/-! ### Recombination with a pixel's own bright value (R115, R118) -/

/-- A saturating sum with zero is the channel itself. -/
theorem clamp8_add_zero (c : Byte) : clamp8 ((c.toNat : Int) + (0 : Byte).toNat) = c := by
  apply BitVec.eq_of_toNat_eq
  have hzero : (0 : Byte).toNat = 0 := rfl
  rw [clamp8_add, hzero]
  omega

/-- A pixel recombined with its own bright value has its channels doubled, saturating, when it is bright. -/
theorem recombinePixel_brightPixel_of_bright {p : Pixel} (h : 180 < (luma8 p.r p.g p.b).toNat) :
    recombinePixel p (brightPixel p) =
      { a := p.a, r := clamp8 (2 * p.r.toNat), g := clamp8 (2 * p.g.toNat), b := clamp8 (2 * p.b.toNat) } := by
  rw [brightPixel_of_bright h]
  simp only [recombinePixel, two_mul]

/-- A pixel that is not bright has the bright value zero, and recombination keeps it. -/
theorem recombinePixel_brightPixel_of_not_bright {p : Pixel} (h : (luma8 p.r p.g p.b).toNat ≤ 180) :
    recombinePixel p (brightPixel p) = p := by
  rw [brightPixel_of_not_bright h]
  simp only [recombinePixel, clamp8_add_zero]

/-! ### The command (R119) -/

/-- A valid BLOOM within capacity whose input decodes publishes a state whose DST holds each input pixel recombined with
the twice blurred bright-pass plane. -/
theorem execBloom_publishes {s : State} {w h : Int} {n : Nat} {px : List Pixel} (hv : ValidFor 4 w h n)
    (hcap : w * h ≤ s.capPixels) (hd : decodePacked4 s.src (w.toNat * h.toNat) = some px) :
    ∃ t, exec (.bloom w h n) s = .next t ∧ t.dst = encodePacked4 s.dst
      (List.zipWith recombinePixel px (blur2 w.toNat h.toNat (px.map brightPixel))) :=
  ⟨_, runCommand_publishes (checkCommand_of_valid hv hcap) (bloomBody_eq_some.2 ⟨px, hd, rfl⟩), rfl⟩

/-- The pixel sequence of a 1×1 image. -/
theorem decodePacked4_one {m : Memory} {p : Pixel} (hp : pixelAt m 0 = some p) : decodePacked4 m 1 = some [p] :=
  decodePacked4_eq_some.2 ⟨rfl, fun i hi => by rw [Nat.lt_one_iff.1 hi, hp]; rfl⟩

/-- BLOOM of a 1×1 image completes, and its output is the pixel recombined with its own bright value (R122). -/
theorem execBloom_one {s : State} {p : Pixel} (hcap : 1 ≤ s.capPixels) (hp : pixelAt s.src 0 = some p) :
    ∃ t, exec (.bloom 1 1 4) s = .next t ∧ pixelAt t.dst 0 = some (recombinePixel p (brightPixel p)) := by
  obtain ⟨t, ht, hdst⟩ := execBloom_publishes (s := s) (w := 1) (h := 1) (n := 4) (by decide) (by exact_mod_cast hcap)
    (decodePacked4_one hp)
  have hplane : blur2 1 1 ([p].map brightPixel) = [brightPixel p] := blur2_one _
  refine ⟨t, ht, ?_⟩
  rw [hdst, Int.toNat_one, hplane]
  exact encodePacked4_pixel s.dst rfl

/-! ### The obligation -/

/-- Settles O46: the blur leaves the one pixel's bright value as it is, and that value is the pixel itself above the
threshold and zero at or below it. -/
theorem bloomOfASinglePixelDoublesABrightOne : Obligations.BloomOfASinglePixelDoublesABrightOne := by
  intro s a r g b hcap hsrc
  obtain ⟨t, ht, hout⟩ := execBloom_one hcap (holds_iff_pixelAt.1 hsrc)
  refine ⟨t, ht, fun hbright => ?_, fun hdark => ?_⟩
  · rw [holds_iff_pixelAt, hout, recombinePixel_brightPixel_of_bright (p := ⟨a, r, g, b⟩) hbright]
  · rw [holds_iff_pixelAt, hout, recombinePixel_brightPixel_of_not_bright (p := ⟨a, r, g, b⟩) hdark]

end Sys2Proof.Machine
end

section
/-! PROOFS. The exceptions family (60_exceptions.md): InvalidInput's empty result, Fatal(Capacity), and FATAL until reset. -/

namespace Sys2Proof.Machine

/-! ### What raises an exception (R130, R135) -/

/-- A command whose checks fail takes the exception entry, before anything of SRC is read (R134). -/
theorem exec_raises {i : Instr} {s : State} {e : Exc}
    (hc : checkCommand i.len i.width i.height (bpp i.op) s.capPixels = some e) : exec i s = .next (s.raise e) := by
  rw [exec_eq_runCommand]
  exact runCommand_raises hc

/-- Validation alone decides InvalidInput: the capacity does not matter (R134). -/
theorem checkCommand_of_invalid {len b cap : Nat} {w h : Int} (hv : ¬ ValidFor b w h len) :
    checkCommand len w h b cap = some .invalidInput :=
  checkCommand_eq_invalidInput.2 (Bool.eq_false_iff.2 (hv ∘ validate_iff.1))

/-- A valid command above the capacity is Fatal(Capacity) (R135). -/
theorem checkCommand_of_over_capacity {len b cap : Nat} {w h : Int} (hv : ValidFor b w h len)
    (hcap : (cap : Int) < w * h) : checkCommand len w h b cap = some .capacity :=
  checkCommand_eq_capacity.2 ⟨validate_iff.2 hv, hcap⟩

/-! ### What changes FATAL -/

/-- A command leaves FATAL alone, or it is above the capacity and sets it. -/
theorem exec_fatal {i : Instr} {s t : State} (h : exec i s = .next t) :
    t.fatal = s.fatal ∨ ((s.capPixels : Int) < i.width * i.height ∧ t.fatal = true) := by
  obtain ⟨e, hc, rfl⟩ | ⟨-, u, hu, rfl⟩ := exec_next h
  · cases e with
    | invalidInput => exact .inl rfl
    | capacity => exact .inr ⟨(checkCommand_eq_capacity.1 hc).2, rfl⟩
  · exact .inl ((u.publish_fatal _).trans (bodyOf_fatal hu))

/-- The engine never clears FATAL: it runs a command, or it moves between phases past CHECK and leaves the flag alone. -/
theorem engineStep_fatal {s t : State} (h : engineStep s = .next t) : t.fatal = s.fatal ∨ t.fatal = true := by
  by_cases hp : s.phase = .check
  · rw [engineStep_check hp] at h
    exact (exec_fatal h).imp_right And.right
  · rw [engineStep_of_ne_check hp] at h
    obtain ⟨-, rfl⟩ | ⟨hc, -⟩ | ⟨-, -, u, hu, rfl⟩ | ⟨-, px, -, rfl⟩ | ⟨-, rfl⟩ | ⟨-, rfl⟩ | ⟨-, px, -, rfl⟩ := tick_next h
    · exact .inl rfl
    · exact absurd hc hp
    · exact .inl ((u.publish_fatal _).trans (bodyOf_fatal hu))
    · exact .inl rfl
    · exact .inl rfl
    · exact .inl rfl
    · exact .inl rfl

/-- Of the host's actions only the reset input changes FATAL (R150). -/
theorem hostAct_fatal {a : HostAction} {s t : State} (h : hostAct a s = .next t) : t.fatal = s.fatal ∨ a = .reset := by
  obtain ⟨q, d, r, rfl⟩ | ⟨rfl, -⟩ | ⟨-, o, w, k, l, rfl⟩ | ⟨-, index, v, -, rfl⟩ | ⟨ha, -⟩ := hostAct_next h
  · exact .inl rfl
  · exact .inl rfl
  · exact .inl rfl
  · exact .inl rfl
  · exact .inr ha

/-- A step that takes FATAL from 1 to 0 is the host's reset input (R136, R150). -/
theorem step_clears_fatal {s t : State} (h : step s = .next t) (hs : s.fatal = true) (ht : t.fatal = false) :
    s.hostQueue.head? = some .reset := by
  obtain ⟨-, he⟩ | ⟨-, -, he⟩ | ⟨a, rest, hq, ha⟩ := step_cases s
  · have := engineStep_fatal (he ▸ h)
    simp [hs, ht] at this
  · have := engineStep_fatal (he ▸ h)
    simp [hs, ht] at this
  · have := hostAct_fatal (ha ▸ h)
    simp only [hs, ht, State.popHost_fatal, State.chosen_fatal, Bool.false_eq_true, false_or] at this
    rw [hq, this]
    rfl

/-! ### The obligations -/

/-- Settles O23: failed validation takes the InvalidInput entry, which writes OUT_LEN, BUSY, DONE and the phase only. -/
theorem invalidInputGivesTheEmptyResult : Obligations.InvalidInputGivesTheEmptyResult :=
  fun _ s hv => ⟨s.cmd, exec_raises (checkCommand_of_invalid hv)⟩

/-- Settles O24: a valid command above the capacity takes the Fatal(Capacity) entry, no other end of a command changes
FATAL, a START is ignored while it stands, and of all steps only the reset input's clears it. -/
theorem capacityFatalHaltsUntilReset : Obligations.CapacityFatalHaltsUntilReset := by
  refine ⟨fun i s hv hcap => ⟨s.cmd, exec_raises (checkCommand_of_over_capacity hv hcap)⟩, fun i s t hcap h => ?_,
    fun s v hf => ?_, fun s t h hs ht => step_clears_fatal h hs ht, fun s hf hsucc => ?_⟩
  · exact (exec_fatal h).resolve_right fun hover => hcap.not_gt hover.1
  · rw [hostAct_ctrlWrite, writeCtrl_of_ignored (.inr (.inr hf))]
  · obtain ⟨-, hclear⟩ := hsucc
    simp [hf] at hclear

end Sys2Proof.Machine
end

section
/-! PROOFS. The reset family (70_reset_and_hazards.md): the reset input, and the block that waits after it. -/

namespace Sys2Proof.Machine

/-- The reset input is accepted in every state (R150). -/
theorem hostAct_reset (s : State) : hostAct .reset s = .next s.afterReset := rfl

/-- An IDLE block with nothing pending for the host keeps its state (R142). -/
theorem step_of_idle {s : State} (hp : s.phase = .idle) (hq : s.hostQueue = []) : step s = .next s := by
  have hcheck : s.phase ≠ .check := by simp [hp]
  rw [step_of_no_host hq, engineStep_of_ne_check hcheck, tick_idle hp]

/-- Settles O3: the reset input gives R24's values, in IDLE, where a block waits; and neither the engine nor another host
action clears FATAL. -/
theorem resetInputAlwaysGivesTheResetState : Obligations.ResetInputAlwaysGivesTheResetState := by
  refine ⟨fun s => ⟨s.afterReset, hostAct_reset s, ?_⟩, fun s t => step_clears_fatal⟩
  have hwait : s.hostQueue = [] → step s.afterReset = .next s.afterReset :=
    fun hq => step_of_idle s.afterReset_phase (s.afterReset_hostQueue.trans hq)
  simpa using hwait

end Sys2Proof.Machine
end

section
/-! PROOFS. The encoding family (30_encoding.md): decoding undoes encoding, encoding undoes decoding, and the words the
spec gives for its programs. -/

namespace Sys2Proof

/-! ### Fields and words (R50, R53) -/

theorem dimField_sext32 (v : Word) : dimField (sext32 v) = v := BitVec.ofInt_toInt

theorem lenField_zext32 (v : Word) : lenField (zext32 v) = v := BitVec.ofNat_toNat 32 v

/-- A sign-extended field is an s32 (R53). -/
theorem dimInRange_sext32 (v : Word) : DimInRange (sext32 v) := ⟨BitVec.le_toInt v, BitVec.toInt_lt⟩

/-- A zero-extended field is a u32 (R53). -/
theorem lenInRange_zext32 (v : Word) : LenInRange (zext32 v) := v.isLt

/-- A word is its four fields, packed (R50): the packing drops no bit. -/
theorem CmdWord.pack_fields (w : CmdWord) : CmdWord.pack w.op w.width w.height w.len = w := by
  unfold pack op width height len
  rw [BitVec.extractLsb'_append_extractLsb'_eq_extractLsb' (start₂ := 66) (by rfl),
    BitVec.extractLsb'_append_extractLsb'_eq_extractLsb' (start₂ := 34) (by rfl),
    BitVec.extractLsb'_append_extractLsb'_eq_extractLsb' (start₂ := 2) (by rfl)]
  exact BitVec.extractLsb'_eq_self

/-! ### Decoding and encoding a word (R51, R57) -/

/-- A command is well formed exactly when its three operands are in the registers' ranges (R58). -/
theorem wellFormed_iff (i : Instr) : WellFormed i ↔ OperandsInRange i.width i.height i.len := by
  cases i <;> exact decide_eq_true_iff

/-- Which command three fields that hold a command's operands decode to, under its own op field. -/
theorem decodeFields_op {i : Instr} {w h l : Word} (hw : sext32 w = i.width) (hh : sext32 h = i.height)
    (hl : zext32 l = i.len) : decodeFields i.op w h l = i := by
  cases i <;> simpa [decodeFields, Instr.op] using ⟨hw, hh, hl⟩

/-- Decoding a well-formed command's word gives the command back. -/
theorem decodeWord_encode {i : Instr} (h : WellFormed i) : decodeWord (encode i) = i := by
  obtain ⟨hw, hh, hn⟩ := (wellFormed_iff i).1 h
  rw [decodeWord, encode, CmdWord.pack_op, CmdWord.pack_width, CmdWord.pack_height, CmdWord.pack_len]
  exact decodeFields_op (sext32_dimField hw) (sext32_dimField hh) (zext32_lenField hn)

/-- Encoding the command a word names gives the word back. -/
theorem encode_decodeWord (w : CmdWord) : encode (decodeWord w) = w := by
  obtain ⟨hop, hwidth, hheight, hlen⟩ := decodeFields_operands w.op w.width w.height w.len
  rw [encode, decodeWord, hop, hwidth, hheight, hlen, dimField_sext32, dimField_sext32, lenField_zext32,
    CmdWord.pack_fields]

/-- Every word names a well-formed command: its operands are the values of 32-bit fields. -/
theorem wellFormed_decodeWord (w : CmdWord) : WellFormed (decodeWord w) := by
  obtain ⟨-, hwidth, hheight, hlen⟩ := decodeFields_operands w.op w.width w.height w.len
  rw [wellFormed_iff, decodeWord, hwidth, hheight, hlen]
  exact ⟨dimInRange_sext32 _, dimInRange_sext32 _, lenInRange_zext32 _⟩

/-! ### The word as a byte string -/

@[simp] theorem encodeBytes_length (i : Instr) : (encodeBytes i).length = cmdBytes := toBytesLE_length _ _

/-- The 13 bytes spell the word: 98 bits fit in them. -/
theorem fromBytesLE_encodeBytes (i : Instr) : fromBytesLE (encodeBytes i) = (encode i).toNat := by
  have hlt : (encode i).toNat < 2 ^ 98 := (encode i).isLt
  rw [encodeBytes, fromBytesLE_toBytesLE, cmdBytes, Nat.mod_eq_of_lt (by omega)]

/-- Decoding a command's bytes is decoding its word; what follows is handed back. -/
theorem decode_encodeBytes_append (i : Instr) (rest : List Byte) :
    decode (encodeBytes i ++ rest) = .ok (decodeWord (encode i), rest) := by
  have htake : (encodeBytes i ++ rest).take cmdBytes = encodeBytes i := List.take_left' (encodeBytes_length i)
  have hdrop : (encodeBytes i ++ rest).drop cmdBytes = rest := List.drop_left' (encodeBytes_length i)
  have hlong : ¬ (encodeBytes i ++ rest).length < cmdBytes := by simp
  have hpad : ¬ 2 ^ 98 ≤ (encode i).toNat := Nat.not_le.2 (encode i).isLt
  rw [decode, if_neg hlong, htake, hdrop, fromBytesLE_encodeBytes, if_neg hpad, BitVec.ofNat_toNat, BitVec.setWidth_eq]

*What to produce*
Find the word "hwidth" in the entries. Copy each line that holds it.

*Answer section*
  obtain ⟨hop, hwidth, hheight, hlen⟩ := decodeFields_operands w.op w.width w.height w.len
  rw [encode, decodeWord, hop, hwidth, hheight, hlen, dimField_sext32, dimField_sext32, lenField_zext32,
  obtain ⟨-, hwidth, hheight, hlen⟩ := decodeFields_operands w.op w.width w.height w.len
  rw [wellFormed_iff, decodeWord, hwidth, hheight, hlen]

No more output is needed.